We’re already making plans for RISK: Bowling Green leading up to the 2014 annual KBC meeting. The annual meeting will take place on Nov. 11, 2014 at Living Hope Baptist Church. If you want to save dates to participate in RISK, mark off Nov. 2-10. We will be communicating the specific evangelism projects you can participate in, as well as dates and times, well in advance of November.
Fulfilling the Great Commission requires cooperation. None of us, alone, are able to make disciples among all the world’s people groups. Working together, however, I believe the Great Commission can and will be fulfilled.

During the Christmas season, Southern Baptists are challenged to focus on Great Commission work overseas. Today more than 3,000 unreached people groups around the world remain unengaged with the gospel. At the same time, due to a lack of funding, our overseas mission force on assignment through the International Mission Board remains in a state of decline. Tragically, over the past 5 years, that mission force has been reduced by nearly 1,000. Today it stands at roughly 4,800 missionaries.

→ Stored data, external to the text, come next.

theorem witness_DecodeOfEncodedInstruction :
    WellFormed (.machineCall 0x0DF#12) ∧ WellFormed (.machineCall 0xFFF#12) ∧ WellFormed (.draw 15 15 15) := by decide
theorem witness_EncodeOfDecodedWord :
    decodeWord true 0x8AB4#16 = .ok (.addReg 0xA 0xB) ∧ decodeWord false 0x512F#16 = .ok (.skipEqReg 1 2) ∧
    decodeWord false 0x912F#16 = .ok (.skipNeqReg 1 2) := by decide
theorem witness_DecodeFailsExactlyOnUnassignedWords :
    (fieldF 0x8008#16 = 8 ∧ fieldN 0x8008#16 = 8) ∧ (fieldF 0xEF9F#16 = 0xE ∧ fieldNN 0xEF9F#16 = 0x9F#8) ∧
    (fieldF 0xF066#16 = 0xF ∧ fieldNN 0xF066#16 = 0x66#8) ∧ (fieldF 0x5001#16 = 5 ∧ fieldN 0x5001#16 ≠ 0) ∧
    (fieldF 0x900F#16 = 9 ∧ fieldN 0x900F#16 ≠ 0) := by decide
theorem witness_ReturnPopsTheCallStack :
    { quiet with stack := [0x1000#16] }.stack = 0x1000#16 :: [] ∧ 4094 < (0x1000#16).toNat ∧ quiet.stack = [] := by
  decide
theorem witness_ReturnPopsTheCallStack_bounds :
    { quiet with stack := [0x002#16, 0x1000#16] }.PcBounded := ⟨by decide, by simp⟩
theorem witness_CallPushesTheReturnAddress :
    quiet.cfg.stackDepth ≠ some quiet.stack.length ∧
    { quiet with cfg := { defaultConfig with stackDepth := some 1 } }.cfg.stackDepth ≠ some quiet.stack.length ∧
    { quiet with cfg := { defaultConfig with stackDepth := some 0 } }.cfg.stackDepth = some quiet.stack.length := by
  decide
theorem witness_JumpPlusV0AddsV0 :
    ∃ t, exec (.jumpPlusV0 0xFFF#12) (quiet.setReg 0 0xFF#8) = .next t ∧ 4094 < t.pc.toNat := ⟨_, rfl, by decide⟩
theorem witness_MachineCallAlwaysFaults : (0x0EF#12 : Addr) ≠ 0x0E0#12 ∧ (0x0EF#12 : Addr) ≠ 0x0EE#12 := by decide
theorem witness_ReturnUndoesCall :
    ∃ t : State, quiet.cfg.stackDepth ≠ some quiet.stack.length ∧ exec (.call 0x300#12) quiet = .next t ∧
      { quiet with stack := [0x202#16] }.stack = t.stack := ⟨_, by decide, rfl, by decide⟩
theorem witness_SkipsCompareWithConstant : quiet.reg 15 = 0#8 ∧ quiet.reg 15 ≠ 1#8 := by decide
theorem witness_SkipsCompareRegisters :
    quiet.reg 0 = quiet.reg 15 ∧ (quiet.setReg 15 1#8).reg 0 ≠ (quiet.setReg 15 1#8).reg 15 := by decide
theorem witness_SkipsCompareRegisters_low_nibble : ∃ n : Fin 16, n ≠ 0 := ⟨15, by decide⟩
theorem witness_SkipsQueryTheKeypad :
    ((given { idle with keysDown := 0x8000#16 }).setReg 4 0xFF#8).sample.keysDown.getLsbD (0xFF % 16) = true ∧
    quiet.sample.keysDown.getLsbD 0 = false := by decide
theorem witness_SkippedWordPlaysNoPart :
    (.keyNotPressSkip 3 : Instr) ∈ [.skipEqConst 3 0#8, .skipNeqConst 3 0#8, .skipEqReg 3 2, .skipNeqReg 3 2,
      .keyPressSkip 3, .keyNotPressSkip 3] := by decide
theorem witness_AddSetsCarry :
    255 < (((quiet.setReg 0 0xFF#8).setReg 1 1#8).reg 0).toNat + (((quiet.setReg 0 0xFF#8).setReg 1 1#8).reg 1).toNat ∧
    ((quiet.setReg 0 0xFF#8).reg 0).toNat + ((quiet.setReg 0 0xFF#8).reg 1).toNat ≤ 255 := by decide
theorem witness_SubtractsSetNoBorrow :
    (quiet.reg 1).toNat ≤ (quiet.reg 0).toNat ∧
    ((quiet.setReg 1 1#8).reg 0).toNat < ((quiet.setReg 1 1#8).reg 1).toNat := by decide
/-- The clauses of `WritesResultAndFlag`: a destination that is VF or not, and the three policies. -/
theorem witness_WritesResultAndFlag :
    (14 : Reg) ≠ VF ∧ (15 : Reg) = VF ∧ quiet.cfg.vfDestPolicy = .flagLast ∧
    (policy quiet .resultLast).cfg.vfDestPolicy = .resultLast ∧
    (policy quiet .sequential).cfg.vfDestPolicy = .sequential := by decide
theorem witness_VfDestPolicyMattersForVfOnly :
    flagIntoVF (.addReg 14 15) = false ∧ flagIntoVF (.loadImm 15 1#8) = false ∧ flagIntoVF (.shiftLeft 15 0) = true := by
  decide
theorem witness_LocateSpritePointsAtTheGlyph :
    ((quiet.setReg 0 15#8).reg 0).toNat ≤ 15 ∧ 15 < ((quiet.setReg 0 16#8).reg 0).toNat ∧
    quiet.cfg.fontAddrHigh = [] := by decide
theorem witness_LoadBcdStoresTheDigits :
    Memory.wf { quiet with idx := 0xFFD#16 }.mem = true ∧ { quiet with idx := 0xFFD#16 }.idx.toNat + 2 ≤ 4095 ∧
    4095 < { quiet with idx := 0xFFE#16 }.idx.toNat + 2 := by decide
theorem witness_StoreRegistersCopiesToMemory :
    Memory.wf { quiet with idx := 0xFF0#16 }.mem = true ∧ { quiet with idx := 0xFF0#16 }.idx.toNat + (15 : Reg).val ≤ 4095 ∧
    4095 < { quiet with idx := 0xFF1#16 }.idx.toNat + (15 : Reg).val := by decide
theorem witness_ReadRegistersCopiesFromMemory :
    { quiet with idx := 0xFFF#16 }.idx.toNat + (0 : Reg).val ≤ 4095 ∧
    4095 < { quiet with idx := 0xFFF#16 }.idx.toNat + (1 : Reg).val := by decide
/-- The store reaches both bytes of the next word (I = 0x202), or none of them (I = 0x300); PC + 2 = 4094. -/
theorem witness_StoredInstructionIsFetchedNext :
    Memory.wf { quiet with idx := 0x202#16 }.mem = true ∧ { quiet with idx := 0x202#16 }.idx.toNat + (1 : Reg).val ≤ 4095 ∧
    0x202 + (0 : Reg).val = (quiet.pc + 2).toNat ∧ 0x202 + (1 : Reg).val = (quiet.pc + 2).toNat + 1 ∧
    (∀ k : Reg, k ≤ 1 → 0x300 + k.val ≠ (quiet.pc + 2).toNat ∧ 0x300 + k.val ≠ (quiet.pc + 2).toNat + 1) ∧
    ({ quiet with pc := 0xFFC#16 }.pc + 2).toNat ≤ 4094 := by decide
theorem witness_DisplayPrimitives : (1 < 64 ∧ 31 < 32 ∧ (1 ≠ 64 % 64 ∨ 31 ≠ 32 % 32)) ∧ 63 < 64 ∧ 0 < 32 := by decide
theorem witness_DrawXorsTheSprite_range :
    SpriteInMemory { quiet with idx := 0xFFF#16 } 1 ∧ SpriteInMemory { quiet with idx := 0xFFFF#16 } 0 ∧
    ¬ SpriteInMemory { quiet with idx := 0xFFF#16 } 2 := by
  unfold SpriteInMemory; decide
/-- The glyph of 0 at (0, 0): its first row F0 covers (3, 0) and not (4, 0). -/
theorem witness_DrawXorsTheSprite_pixels :
    Covers { quiet with idx := 0x50#16 } 0 0 1 3 0 ∧ ¬ Covers { quiet with idx := 0x50#16 } 0 0 1 4 0 := by
  refine ⟨⟨0, by decide, 3, by decide, by decide⟩, ?_⟩
  unfold Covers; decide
theorem witness_DrawXorsTheSprite_collision :
    HitsLitPixel (lit { quiet with idx := 0x50#16 } [(3, 0)]) 0 0 1 ∧ ¬ HitsLitPixel quiet 0 0 0 :=
  ⟨⟨3, by decide, 0, by decide, ⟨0, by decide, 3, by decide, by decide⟩, by decide⟩,
    fun ⟨_, _, _, _, ⟨_, h, _⟩, _⟩ => absurd h (Nat.not_lt_zero _)⟩
theorem witness_DrawingTwiceErases :
    (0 : Reg) ≠ VF ∧ SpriteInMemory { quiet with idx := 0x50#16 } 5 ∧ (∃ px py, Covers { quiet with idx := 0x50#16 } 0 0 5
      px py) ∧ ¬ ∃ px py, Covers quiet 0 0 0 px py :=
  ⟨by decide, by unfold SpriteInMemory; decide, ⟨3, 0, 0, by decide, 3, by decide, by decide⟩,
    fun ⟨_, _, _, h, _⟩ => absurd h (Nat.not_lt_zero _)⟩
theorem witness_DrawingTwiceErases_clear_display : ∀ px < 64, ∀ py < 32, quiet.disp.get px py = false := by
  intro px _ py _
  simp [quiet, State.reset, resetDisp, Disp.get]
theorem witness_TransferThenDecrement :
    (at_ quiet 0xF307).sample.presentOk = true ∧ AtInstruction (at_ quiet 0xF307) 0xF307#16 (.delayTimerLoadFrom 3) ∧
    AtInstruction (at_ quiet 0xF015) 0xF015#16 (.delayTimerLoadInto 0) ∧
    AtInstruction (at_ quiet 0xF218) 0xF218#16 (.soundLoad 2) :=
  ⟨by decide, at_instruction 0xF307#16 _ (by decide) (by decide), at_instruction 0xF015#16 _ (by decide) (by decide),
    at_instruction 0xF218#16 _ (by decide) (by decide)⟩
theorem witness_KeyLoadWaitsOrStores_step :
    AtInstruction (at_ quiet 0xFF0A) 0xFF0A#16 (.keyLoad 15) ∧ (at_ quiet 0xFF0A).sample.availKey = none ∧
    (at_ quiet 0xFF0A).sample.presentOk = true :=
  ⟨at_instruction 0xFF0A#16 _ (by decide) (by decide), by decide, by decide⟩
theorem witness_KeyLoadWaitsOrStores :
    quiet.sample.availKey = none ∧ (given { idle with availKey := some 15 }).sample.availKey = some 15 := by decide
theorem witness_KeyWaitHoldsTheBlock :
    AtInstruction (at_ quiet 0xF50A) 0xF50A#16 (.keyLoad 5) ∧ 3 ≤ (at_ quiet 0xF50A).inputs.length ∧
    ∀ inp ∈ (at_ quiet 0xF50A).inputs.take 3, inp.availKey = none ∧ GoesOn inp :=
  ⟨at_instruction 0xF50A#16 _ (by decide) (by decide), by decide, by
    intro inp h
    have : inp = idle := by revert h; simp [at_, State.withFetchWord, State.placeWord, quiet]
    subst this; exact ⟨rfl, rfl, rfl⟩⟩
/-- The three ends of a step: a fault of part 4, a failed present, the timers with and without a stop. -/
theorem witness_StepRunsTheDecodedInstruction :
    AtInstruction (at_ quiet 0x00EE) 0x00EE#16 .ret ∧
    (∃ u, exec .ret { at_ quiet 0x00EE with frame := none } = .next u ∧ u.status ≠ .running) ∧
    AtInstruction (at_ quiet 0x00E0) 0x00E0#16 .clear ∧
    (∃ u, exec .clear { at_ quiet 0x00E0 with frame := none } = .next u ∧ u.status = .running) ∧
    (given { idle with presentOk := false }).sample.presentOk = false ∧ (at_ quiet 0x00E0).sample.presentOk = true ∧
    (given { idle with running := false }).sample.running = false :=
  ⟨at_instruction 0x00EE#16 _ (by decide) (by decide), ⟨_, rfl, by decide⟩,
    at_instruction 0x00E0#16 _ (by decide) (by decide), ⟨_, rfl, rfl⟩, by decide, by decide, by decide⟩
theorem witness_FetchIsBigEndian :
    { quiet with pc := 4094#16 }.pc.toNat ≤ 4094 ∧ { quiet with pc := 0x201#16 }.pc.toNat ≤ 4094 := by decide
theorem witness_FetchPastMemoryFaults :
    { quiet with pc := 4095#16 }.status = .running ∧ 4094 < { quiet with pc := 4095#16 }.pc.toNat := by decide
theorem witness_UndecodableWordFaults :
    (at_ quiet 0x8008).status = .running ∧ (at_ quiet 0x8008).fetch = some 0x8008#16 ∧
    (∃ e, decodeWord (at_ quiet 0x8008).cfg.lowNibbleCheck59 0x8008#16 = .error e) ∧ quiet.fetch = some 0#16 ∧
    ∃ nnn, decodeWord quiet.cfg.lowNibbleCheck59 0#16 = .ok (.machineCall nnn) :=
  ⟨by decide, by decide, ⟨.family8 8, by decide⟩, by decide, ⟨0#12, by decide⟩⟩
theorem witness_OnlyARunningBlockSteps :
    quiet.status = .running ∧ { quiet with status := .stopped }.status = .stopped ∧
    (quiet.raise .machineCall 0x200#16 (some 0#16)).status = .faulted ⟨.machineCall, 0x200#16, some 0#16⟩ := by decide
theorem witness_TimersFallWithAFloor :
    AtInstruction (at_ quiet 0xF015) 0xF015#16 (.delayTimerLoadInto 0) ∧ (at_ quiet 0xF015).sample.presentOk = true ∧
    ∃ u, exec (.delayTimerLoadInto 0) { at_ quiet 0xF015 with frame := none } = .next u ∧ u.status = .running :=
  ⟨at_instruction 0xF015#16 _ (by decide) (by decide), by decide, _, rfl, rfl⟩
theorem witness_TimersCountSteps :
    AtInstruction (at_ quiet 0x00E0) 0x00E0#16 .clear ∧ ∃ t, step (at_ quiet 0x00E0) = .next t ∧
      (∀ r, t.status ≠ .faulted r) ∧ (∀ x, Instr.clear ≠ .delayTimerLoadInto x) ∧ ∀ x, Instr.clear ≠ .soundLoad x :=
  ⟨at_instruction 0x00E0#16 _ (by decide) (by decide), _, rfl, fun _ => nofun, fun _ => nofun, fun _ => nofun⟩
/-- A fault of the fetch, of the decoder, of an instruction, and of the present. -/
theorem witness_FaultsArePrecise :
    (∃ t r, step { quiet with pc := 0xFFF#16 } = .next t ∧ t.status = .faulted r ∧ r.word = none) ∧
    (∃ t r, step (at_ quiet 0x8008) = .next t ∧ t.status = .faulted r ∧ r.cause = .decodeFailure) ∧
    (∃ t r, step (at_ quiet 0x00EE) = .next t ∧ t.status = .faulted r ∧ r.word ≠ none ∧ r.cause = .stackUnderflow) ∧
    ∃ t r, step (at_ (given { idle with presentOk := false }) 0x00E0) = .next t ∧ t.status = .faulted r ∧
      r.cause = .presentFailure :=
  ⟨⟨_, _, rfl, rfl, rfl⟩, ⟨_, _, rfl, rfl, rfl⟩, ⟨_, _, rfl, rfl, nofun, rfl⟩, ⟨_, _, rfl, rfl, rfl⟩⟩
theorem witness_EachInstructionHasItsCause :
    quiet.status = .running ∧ ∃ t r, exec .ret quiet = .next t ∧ t.status = .faulted r :=
  ⟨rfl, _, _, rfl, rfl⟩
theorem witness_EveryStepKeepsTheInvariant :
    (at_ quiet 0x2FFE).Inv ∧ ∃ t, step (at_ quiet 0x2FFE) = .next t :=
  ⟨⟨by decide, ⟨by decide, nofun⟩, nofun⟩, _, rfl⟩
theorem witness_EachPartHasItsWriters :
    (∃ t, exec (.loadIndex 0x300#12) quiet = .next t ∧ t.idx ≠ quiet.idx) ∧
    (∃ t, exec (.call 0x300#12) quiet = .next t ∧ t.stack ≠ quiet.stack) ∧
    (∃ t, exec (.delayTimerLoadInto 0) quiet = .next t ∧ t.dt ≠ quiet.dt) ∧
    (∃ t, exec (.soundLoad 0) quiet = .next t ∧ t.st ≠ quiet.st) ∧
    (∃ t, exec (.random 0 0#8) quiet = .next t ∧ t.rngN ≠ quiet.rngN) :=
  ⟨⟨_, rfl, by decide⟩, ⟨_, rfl, by decide⟩, ⟨_, rfl, by decide⟩, ⟨_, rfl, by decide⟩, ⟨_, rfl, by decide⟩⟩
theorem witness_EachPartHasItsWriters_memory :
    ∃ t, exec (.loadBcd 0) ({ quiet with idx := 0x300#16 }.setReg 0 0xFF#8) = .next t ∧ t.mem ≠ quiet.mem :=
  ⟨_, rfl, by decide⟩
theorem witness_EachPartHasItsWriters_display :
    ∃ t, exec .clear (lit quiet [(1, 1)]) = .next t ∧ t.disp ≠ (lit quiet [(1, 1)]).disp :=
  ⟨_, rfl, fun h => absurd (congrArg (fun d => Disp.get d 1 1) h) (by decide)⟩
/-- Registers that differ outside the ones read: all of them for a jump, V2 for an Add of V0 and V1. -/
theorem witness_RegisterAccessTable :
    (∀ r ∈ readsRegs (.jump 0x300#12), (Vector.replicate 16 7#8)[r.val] = quiet.reg r) ∧
    (∀ r ∈ readsRegs (.addReg 0 1), (quiet.setReg 2 7#8).v[r.val] = quiet.reg r) ∧
    (2 : Reg) ∉ writesRegs (.addReg 0 1) ∧ quiet.sample.availKey = none := by decide
theorem witness_OnlyKeyInstructionsReadInputs :
    readsKeys (.draw 0 1 5) = false ∧ readsKeys (.keyLoad 0) = true := by decide
theorem witness_LaunchLoadsFontAndRom :
    (List.replicate 3584 (0#8 : Byte)).length ≤ 3584 ∧ 3584 < (List.replicate 3585 (0#8 : Byte)).length := by
  simp only [List.length_replicate]; decide
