-- ==== Sys2Proof/Machine/Intake.lean ====
section
/-! DEFINITION. What the CORE does with one host event (R40, R50, R140). -/

namespace Sys2Proof.Machine

/-- One request (R50): a reserved selector answers IllegalOperation and changes no state (R55, R123);
operands that do not fit their widths cannot be formed (U12, log 2); any other request runs its
operation. -/
def takeRequest (r : Request) (s : State) : Host.Outcome State Fault Refusal :=
  match decode r with
  | .error _ => .next (s.raise .illegalOperation)
  | .ok i => if i.wf s.cfg then exec i s else .refused .unformableRequest

/-- One reset (R140): it has no response. -/
def takeReset (s : State) : Host.Outcome State Fault Refusal := .next s.resetEvent

/-- One host event. -/
def takeEvent (e : HostEvent) (s : State) : Host.Outcome State Fault Refusal :=
  match e with
  | .request r => takeRequest r s
  | .reset => takeReset s

end Sys2Proof.Machine
end

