-- ==== Sys2Proof/Machine/Emission.lean ====
section
/-! DEFINITION. How `FRM.SER` proceeds inside (R108): the emission of `OUT` byte by byte with the
transient `POS` and `SACC` (R17, R19). It is not observable; `execFrmSer` computes the frame in one
step, as R108 allows, and an obligation says that the two agree. -/

namespace Sys2Proof.Machine

/-- The transient values of one `FRM.SER` (R17, R19) and the cells of `OUT` it has written (R34). -/
structure Serializer where
  /-- `POS`, 17 bits. -/
  pos : BitVec 17
  /-- `SACC`, 16 bits. -/
  sacc : Word
  /-- The cells of `OUT` written so far, in the order of the writes. -/
  out : List Host.Cell
  deriving DecidableEq, Repr

/-- `SACC <- 0xFFFF ; POS <- 0` (R108). -/
def Serializer.start : Serializer := ⟨0, crcInitial, []⟩

/-- `emit(v)` (R108). -/
def Serializer.emit (t : CrcTable) (z : Serializer) (v : Byte) : Serializer :=
  ⟨z.pos + 1, upd t z.sacc v, z.out ++ [(z.pos.toNat, v)]⟩

/-- `emit` of each byte in ascending order (R108). -/
def Serializer.emitAll (t : CrcTable) (z : Serializer) (p : List Byte) : Serializer :=
  p.foldl (Serializer.emit t) z

/-- The two trailer bytes, not fed back into `SACC` (R108); `POS` ends at the offset of the last byte
(R17; DEDUCED, log 14). -/
def Serializer.finish (z : Serializer) : Serializer :=
  { z with
    pos := z.pos + 1
    out := z.out ++ [(z.pos.toNat, lowByte z.sacc), ((z.pos + 1).toNat, highByte z.sacc)] }

/-- The whole emission of R108 for the frame slot's contents. -/
def emission (cfg : Config) (c : Byte) (n : Word) (p : List Byte) : Serializer :=
  (((Serializer.start.emitAll cfg.crcTable (header cfg.lenHiMode c n)).emitAll cfg.crcTable p)).finish

end Sys2Proof.Machine
end

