-- ==== Sys2Proof/Machine/Platform.lean ====
section
/-! DEFINITION. `N_INST` CORE instances (R21, D13): the product of independent machines that share only
the `CRC_TABLE` ROM. A schedule says which instance takes its next event; every interleaving of whole
operations is a schedule (R41). -/

namespace Sys2Proof.Machine

/-- `N_INST` is the length of the list. -/
structure Platform where
  cores : List State
  deriving DecidableEq, Repr

/-- One ROM for all instances (R21). -/
abbrev Platform.sharedRom (q : Platform) : Prop :=
  ∀ s ∈ q.cores, ∀ t ∈ q.cores, s.cfg.crcTable = t.cfg.crcTable

/-- `n` instances with the same parameters, right after reset. -/
def Platform.resetWith (cfg : Config) (n : Nat) : Platform := ⟨List.replicate n (State.resetWith cfg)⟩

/-- Instance `k` takes its next event. -/
def Platform.step (k : Nat) (q : Platform) : Host.Outcome Platform Fault Refusal :=
  match q.cores[k]? with
  | none => .refused .noSuchInstance
  | some s =>
    match Sys2Proof.Machine.step s with
    | .next s' => .next ⟨q.cores.set k s'⟩
    | .fault f => .fault f
    | .refused r => .refused r

/-- The instances take their events in the order of the schedule. -/
def Platform.run (ks : List Nat) (q : Platform) : Host.Outcome Platform Fault Refusal :=
  match ks with
  | [] => .next q
  | k :: rest =>
    match q.step k with
    | .next q' => Platform.run rest q'
    | .fault f => .fault f
    | .refused r => .refused r

end Sys2Proof.Machine
end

The issue is not that Southern Baptists are too poor to provide for 5,800 overseas missionaries. Rather, we are not willing to make the lifestyle sacrifices that would allow us to be, at a minimum, tithers. If every Southern Baptist simply committed to giving the Lord ten percent of their income, the result would be that church budgets would more than triple, as would the sending capacity of our mission boards in Kentucky, North America, and overseas.

Will you sacrifice so others will have the opportunity to hear the gospel?